* What to produce *
Please keep to the lines below from the one with "def stored (handed" through the one with "theorem test_decode_nop : decode", and restate them word for word, ends included.

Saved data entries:
• • • •

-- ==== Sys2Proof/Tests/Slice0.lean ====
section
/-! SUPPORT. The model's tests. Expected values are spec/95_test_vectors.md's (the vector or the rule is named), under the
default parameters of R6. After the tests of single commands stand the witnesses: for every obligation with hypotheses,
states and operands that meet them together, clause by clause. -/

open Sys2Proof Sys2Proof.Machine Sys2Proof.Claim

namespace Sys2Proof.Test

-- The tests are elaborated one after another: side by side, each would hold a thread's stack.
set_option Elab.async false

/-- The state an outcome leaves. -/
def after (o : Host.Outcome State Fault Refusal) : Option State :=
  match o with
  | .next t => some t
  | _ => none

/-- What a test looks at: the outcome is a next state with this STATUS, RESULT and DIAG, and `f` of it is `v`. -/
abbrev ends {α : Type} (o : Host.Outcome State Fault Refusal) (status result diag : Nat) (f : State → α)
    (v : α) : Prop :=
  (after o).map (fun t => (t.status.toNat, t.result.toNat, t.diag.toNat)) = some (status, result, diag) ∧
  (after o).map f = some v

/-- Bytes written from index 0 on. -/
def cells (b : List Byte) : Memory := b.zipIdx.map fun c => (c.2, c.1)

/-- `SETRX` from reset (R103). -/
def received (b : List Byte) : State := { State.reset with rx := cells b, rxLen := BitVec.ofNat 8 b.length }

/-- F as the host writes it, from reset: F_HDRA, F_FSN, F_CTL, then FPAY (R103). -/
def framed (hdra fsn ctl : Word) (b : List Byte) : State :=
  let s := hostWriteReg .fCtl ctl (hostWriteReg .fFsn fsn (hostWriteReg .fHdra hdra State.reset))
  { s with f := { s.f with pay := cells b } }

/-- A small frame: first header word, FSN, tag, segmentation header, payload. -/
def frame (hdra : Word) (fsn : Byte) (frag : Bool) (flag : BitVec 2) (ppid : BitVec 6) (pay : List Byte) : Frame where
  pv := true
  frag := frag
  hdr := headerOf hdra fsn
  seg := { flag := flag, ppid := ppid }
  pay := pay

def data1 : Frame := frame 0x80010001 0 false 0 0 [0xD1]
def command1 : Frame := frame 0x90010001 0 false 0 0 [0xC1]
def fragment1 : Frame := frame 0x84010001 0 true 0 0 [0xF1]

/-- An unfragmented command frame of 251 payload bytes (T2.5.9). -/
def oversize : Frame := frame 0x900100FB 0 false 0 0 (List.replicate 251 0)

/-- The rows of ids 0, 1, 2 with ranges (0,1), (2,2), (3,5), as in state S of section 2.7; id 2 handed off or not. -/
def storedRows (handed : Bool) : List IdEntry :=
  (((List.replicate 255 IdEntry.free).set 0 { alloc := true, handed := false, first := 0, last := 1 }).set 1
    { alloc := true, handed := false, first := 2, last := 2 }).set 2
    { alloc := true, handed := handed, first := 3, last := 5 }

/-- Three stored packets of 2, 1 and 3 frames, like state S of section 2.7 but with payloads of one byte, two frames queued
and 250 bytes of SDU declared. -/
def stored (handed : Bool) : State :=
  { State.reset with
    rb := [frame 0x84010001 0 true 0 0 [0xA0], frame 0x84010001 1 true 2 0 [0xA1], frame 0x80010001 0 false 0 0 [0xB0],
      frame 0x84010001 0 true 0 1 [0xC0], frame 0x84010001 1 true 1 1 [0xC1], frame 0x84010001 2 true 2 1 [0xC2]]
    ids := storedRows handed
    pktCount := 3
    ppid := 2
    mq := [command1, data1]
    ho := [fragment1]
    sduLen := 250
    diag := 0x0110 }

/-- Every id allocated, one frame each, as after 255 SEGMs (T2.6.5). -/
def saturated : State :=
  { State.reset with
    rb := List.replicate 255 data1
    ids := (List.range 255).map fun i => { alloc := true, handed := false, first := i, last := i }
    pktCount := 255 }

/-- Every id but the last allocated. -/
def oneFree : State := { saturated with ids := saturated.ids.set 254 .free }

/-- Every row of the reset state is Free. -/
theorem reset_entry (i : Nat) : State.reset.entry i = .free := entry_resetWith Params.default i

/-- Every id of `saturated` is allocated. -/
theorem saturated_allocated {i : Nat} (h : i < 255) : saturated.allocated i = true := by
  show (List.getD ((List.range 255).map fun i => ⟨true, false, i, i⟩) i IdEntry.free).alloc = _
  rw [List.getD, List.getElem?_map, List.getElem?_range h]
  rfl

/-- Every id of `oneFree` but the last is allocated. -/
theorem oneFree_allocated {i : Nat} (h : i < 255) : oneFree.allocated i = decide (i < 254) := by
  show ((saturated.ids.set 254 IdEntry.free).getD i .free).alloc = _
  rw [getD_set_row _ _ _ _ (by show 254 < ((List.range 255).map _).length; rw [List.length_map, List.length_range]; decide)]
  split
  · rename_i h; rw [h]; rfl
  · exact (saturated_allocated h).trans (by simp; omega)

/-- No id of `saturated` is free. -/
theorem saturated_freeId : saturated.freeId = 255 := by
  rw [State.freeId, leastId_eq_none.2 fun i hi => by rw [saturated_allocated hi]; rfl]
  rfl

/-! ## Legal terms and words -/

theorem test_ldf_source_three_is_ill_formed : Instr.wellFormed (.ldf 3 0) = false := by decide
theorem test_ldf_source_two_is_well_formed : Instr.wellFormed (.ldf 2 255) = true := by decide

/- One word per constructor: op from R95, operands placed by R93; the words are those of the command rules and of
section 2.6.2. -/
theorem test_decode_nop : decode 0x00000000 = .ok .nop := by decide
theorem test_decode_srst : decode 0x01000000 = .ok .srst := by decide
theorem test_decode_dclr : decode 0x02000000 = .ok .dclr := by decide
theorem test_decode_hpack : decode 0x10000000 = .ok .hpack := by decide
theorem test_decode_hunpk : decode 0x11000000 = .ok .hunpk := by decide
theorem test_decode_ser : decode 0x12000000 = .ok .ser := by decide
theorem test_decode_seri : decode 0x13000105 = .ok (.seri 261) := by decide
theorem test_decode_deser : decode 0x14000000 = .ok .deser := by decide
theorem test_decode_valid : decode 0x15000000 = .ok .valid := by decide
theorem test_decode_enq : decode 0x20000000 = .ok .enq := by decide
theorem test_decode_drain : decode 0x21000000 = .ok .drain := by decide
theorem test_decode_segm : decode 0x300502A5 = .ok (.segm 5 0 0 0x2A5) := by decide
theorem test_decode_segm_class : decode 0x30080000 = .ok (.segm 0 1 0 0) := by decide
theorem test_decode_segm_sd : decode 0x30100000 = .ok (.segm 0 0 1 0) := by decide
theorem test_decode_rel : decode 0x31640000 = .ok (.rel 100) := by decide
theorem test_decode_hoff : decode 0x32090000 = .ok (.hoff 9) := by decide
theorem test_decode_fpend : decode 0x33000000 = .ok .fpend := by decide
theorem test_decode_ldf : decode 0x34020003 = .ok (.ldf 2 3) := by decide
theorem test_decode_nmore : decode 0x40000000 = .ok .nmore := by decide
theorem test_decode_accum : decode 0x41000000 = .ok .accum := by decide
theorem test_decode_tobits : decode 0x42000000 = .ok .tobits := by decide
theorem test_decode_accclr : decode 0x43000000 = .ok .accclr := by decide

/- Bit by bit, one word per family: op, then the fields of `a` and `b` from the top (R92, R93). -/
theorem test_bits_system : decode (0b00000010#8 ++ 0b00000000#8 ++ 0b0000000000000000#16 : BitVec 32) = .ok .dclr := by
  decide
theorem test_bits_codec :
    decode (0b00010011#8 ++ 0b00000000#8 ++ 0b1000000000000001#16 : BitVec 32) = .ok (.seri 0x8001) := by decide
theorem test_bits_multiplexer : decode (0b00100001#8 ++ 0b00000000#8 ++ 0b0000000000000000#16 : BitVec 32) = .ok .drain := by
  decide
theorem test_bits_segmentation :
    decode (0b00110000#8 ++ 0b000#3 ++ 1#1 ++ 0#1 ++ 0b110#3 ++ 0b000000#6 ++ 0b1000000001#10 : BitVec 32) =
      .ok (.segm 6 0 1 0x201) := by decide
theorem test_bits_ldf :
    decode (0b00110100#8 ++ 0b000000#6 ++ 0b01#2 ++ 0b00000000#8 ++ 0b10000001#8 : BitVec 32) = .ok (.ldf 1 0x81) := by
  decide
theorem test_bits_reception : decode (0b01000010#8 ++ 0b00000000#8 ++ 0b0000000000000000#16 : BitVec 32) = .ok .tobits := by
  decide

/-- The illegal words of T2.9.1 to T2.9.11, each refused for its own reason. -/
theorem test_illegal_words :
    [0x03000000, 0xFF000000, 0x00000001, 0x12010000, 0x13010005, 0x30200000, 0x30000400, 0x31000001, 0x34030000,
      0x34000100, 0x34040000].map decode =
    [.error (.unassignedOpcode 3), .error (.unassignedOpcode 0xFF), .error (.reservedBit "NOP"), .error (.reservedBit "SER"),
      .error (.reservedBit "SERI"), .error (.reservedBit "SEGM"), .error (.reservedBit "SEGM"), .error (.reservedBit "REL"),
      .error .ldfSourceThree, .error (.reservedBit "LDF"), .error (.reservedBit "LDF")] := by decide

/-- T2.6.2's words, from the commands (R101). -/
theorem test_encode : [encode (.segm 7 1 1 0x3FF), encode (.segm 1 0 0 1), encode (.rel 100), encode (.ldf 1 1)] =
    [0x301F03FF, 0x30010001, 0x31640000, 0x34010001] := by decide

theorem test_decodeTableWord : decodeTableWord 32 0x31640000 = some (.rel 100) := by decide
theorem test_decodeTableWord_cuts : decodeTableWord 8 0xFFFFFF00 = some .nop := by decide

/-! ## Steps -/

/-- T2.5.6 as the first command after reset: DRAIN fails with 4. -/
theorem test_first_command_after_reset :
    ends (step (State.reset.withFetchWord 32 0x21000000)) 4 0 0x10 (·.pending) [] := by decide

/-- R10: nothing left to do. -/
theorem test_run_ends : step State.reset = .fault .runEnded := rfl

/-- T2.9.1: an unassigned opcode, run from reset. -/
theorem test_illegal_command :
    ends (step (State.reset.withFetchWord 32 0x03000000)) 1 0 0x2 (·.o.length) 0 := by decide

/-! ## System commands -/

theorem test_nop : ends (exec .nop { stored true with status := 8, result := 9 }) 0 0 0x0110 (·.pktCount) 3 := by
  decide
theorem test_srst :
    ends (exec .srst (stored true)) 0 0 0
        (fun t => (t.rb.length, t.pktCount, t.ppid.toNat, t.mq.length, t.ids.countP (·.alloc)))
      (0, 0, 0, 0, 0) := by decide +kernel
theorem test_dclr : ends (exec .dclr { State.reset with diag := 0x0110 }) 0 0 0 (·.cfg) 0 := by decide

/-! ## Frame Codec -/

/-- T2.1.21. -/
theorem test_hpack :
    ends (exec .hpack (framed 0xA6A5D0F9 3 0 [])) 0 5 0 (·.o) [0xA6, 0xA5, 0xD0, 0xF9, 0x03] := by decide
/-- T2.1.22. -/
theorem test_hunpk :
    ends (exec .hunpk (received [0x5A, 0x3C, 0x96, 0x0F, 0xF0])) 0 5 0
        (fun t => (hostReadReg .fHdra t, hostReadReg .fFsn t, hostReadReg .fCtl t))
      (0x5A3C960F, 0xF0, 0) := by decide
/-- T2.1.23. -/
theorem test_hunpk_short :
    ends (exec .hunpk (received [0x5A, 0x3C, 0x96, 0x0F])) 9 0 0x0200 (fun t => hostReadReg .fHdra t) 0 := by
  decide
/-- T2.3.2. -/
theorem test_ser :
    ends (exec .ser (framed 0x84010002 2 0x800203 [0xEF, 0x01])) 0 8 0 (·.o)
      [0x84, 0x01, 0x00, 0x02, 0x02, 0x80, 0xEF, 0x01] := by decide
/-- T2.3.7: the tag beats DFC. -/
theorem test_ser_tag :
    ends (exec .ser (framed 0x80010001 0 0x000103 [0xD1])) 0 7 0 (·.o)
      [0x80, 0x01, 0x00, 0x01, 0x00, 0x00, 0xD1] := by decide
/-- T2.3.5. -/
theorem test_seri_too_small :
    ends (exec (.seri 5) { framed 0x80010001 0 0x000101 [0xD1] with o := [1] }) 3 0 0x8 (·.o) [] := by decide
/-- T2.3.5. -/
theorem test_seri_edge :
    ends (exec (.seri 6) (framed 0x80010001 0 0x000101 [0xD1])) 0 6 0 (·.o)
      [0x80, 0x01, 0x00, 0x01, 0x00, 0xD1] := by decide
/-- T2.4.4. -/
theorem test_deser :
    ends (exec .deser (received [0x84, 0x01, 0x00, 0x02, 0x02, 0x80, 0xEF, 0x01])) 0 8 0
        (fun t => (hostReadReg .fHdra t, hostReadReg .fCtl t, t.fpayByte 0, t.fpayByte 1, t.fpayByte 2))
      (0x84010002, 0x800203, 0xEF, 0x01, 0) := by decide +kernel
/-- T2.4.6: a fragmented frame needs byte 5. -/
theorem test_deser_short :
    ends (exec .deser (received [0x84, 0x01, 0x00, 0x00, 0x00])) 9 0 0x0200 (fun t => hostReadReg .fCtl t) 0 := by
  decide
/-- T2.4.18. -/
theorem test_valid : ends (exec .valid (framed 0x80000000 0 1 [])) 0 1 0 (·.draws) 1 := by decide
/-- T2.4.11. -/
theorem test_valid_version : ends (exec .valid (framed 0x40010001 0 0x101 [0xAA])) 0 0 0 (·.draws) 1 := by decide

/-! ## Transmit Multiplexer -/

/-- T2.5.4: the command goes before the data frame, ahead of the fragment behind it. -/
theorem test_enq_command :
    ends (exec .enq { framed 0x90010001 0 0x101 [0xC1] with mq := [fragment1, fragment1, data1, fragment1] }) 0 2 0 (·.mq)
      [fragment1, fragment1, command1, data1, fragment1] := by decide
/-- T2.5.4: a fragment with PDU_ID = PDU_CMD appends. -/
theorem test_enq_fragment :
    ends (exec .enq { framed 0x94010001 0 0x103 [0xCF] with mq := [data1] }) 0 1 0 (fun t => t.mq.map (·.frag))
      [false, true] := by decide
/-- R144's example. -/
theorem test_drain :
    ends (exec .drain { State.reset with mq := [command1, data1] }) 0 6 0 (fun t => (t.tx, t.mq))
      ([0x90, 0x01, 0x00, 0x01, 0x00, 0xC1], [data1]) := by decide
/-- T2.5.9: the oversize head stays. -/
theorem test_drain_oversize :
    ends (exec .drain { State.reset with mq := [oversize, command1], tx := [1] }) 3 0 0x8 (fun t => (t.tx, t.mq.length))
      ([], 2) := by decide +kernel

• • • •

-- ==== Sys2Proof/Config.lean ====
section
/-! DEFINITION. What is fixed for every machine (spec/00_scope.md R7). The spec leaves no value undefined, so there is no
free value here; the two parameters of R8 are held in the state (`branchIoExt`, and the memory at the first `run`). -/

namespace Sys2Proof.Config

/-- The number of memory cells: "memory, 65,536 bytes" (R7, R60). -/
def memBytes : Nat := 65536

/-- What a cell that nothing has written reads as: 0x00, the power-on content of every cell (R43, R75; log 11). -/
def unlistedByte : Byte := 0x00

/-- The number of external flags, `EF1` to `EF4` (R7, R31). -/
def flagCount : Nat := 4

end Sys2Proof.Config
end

• • • •

* Solution for this problem *
def stored (handed : Bool) : State :=
  { State.reset with
    rb := [frame 0x84010001 0 true 0 0 [0xA0], frame 0x84010001 1 true 2 0 [0xA1], frame 0x80010001 0 false 0 0 [0xB0],
      frame 0x84010001 0 true 0 1 [0xC0], frame 0x84010001 1 true 1 1 [0xC1], frame 0x84010001 2 true 2 1 [0xC2]]
    ids := storedRows handed
    pktCount := 3
    ppid := 2
    mq := [command1, data1]
    ho := [fragment1]
    sduLen := 250
    diag := 0x0110 }

/-- Every id allocated, one frame each, as after 255 SEGMs (T2.6.5). -/
def saturated : State :=
  { State.reset with
    rb := List.replicate 255 data1
    ids := (List.range 255).map fun i => { alloc := true, handed := false, first := i, last := i }
    pktCount := 255 }

/-- Every id but the last allocated. -/
def oneFree : State := { saturated with ids := saturated.ids.set 254 .free }

/-- Every row of the reset state is Free. -/
theorem reset_entry (i : Nat) : State.reset.entry i = .free := entry_resetWith Params.default i

/-- Every id of `saturated` is allocated. -/
theorem saturated_allocated {i : Nat} (h : i < 255) : saturated.allocated i = true := by
  show (List.getD ((List.range 255).map fun i => ⟨true, false, i, i⟩) i IdEntry.free).alloc = _
  rw [List.getD, List.getElem?_map, List.getElem?_range h]
  rfl

/-- Every id of `oneFree` but the last is allocated. -/
theorem oneFree_allocated {i : Nat} (h : i < 255) : oneFree.allocated i = decide (i < 254) := by
  show ((saturated.ids.set 254 IdEntry.free).getD i .free).alloc = _
  rw [getD_set_row _ _ _ _ (by show 254 < ((List.range 255).map _).length; rw [List.length_map, List.length_range]; decide)]
  split
  · rename_i h; rw [h]; rfl
  · exact (saturated_allocated h).trans (by simp; omega)

/-- No id of `saturated` is free. -/
theorem saturated_freeId : saturated.freeId = 255 := by
  rw [State.freeId, leastId_eq_none.2 fun i hi => by rw [saturated_allocated hi]; rfl]
  rfl

/-! ## Legal terms and words -/

theorem test_ldf_source_three_is_ill_formed : Instr.wellFormed (.ldf 3 0) = false := by decide
theorem test_ldf_source_two_is_well_formed : Instr.wellFormed (.ldf 2 255) = true := by decide

/- One word per constructor: op from R95, operands placed by R93; the words are those of the command rules and of
section 2.6.2. -/
theorem test_decode_nop : decode 0x00000000 = .ok .nop := by decide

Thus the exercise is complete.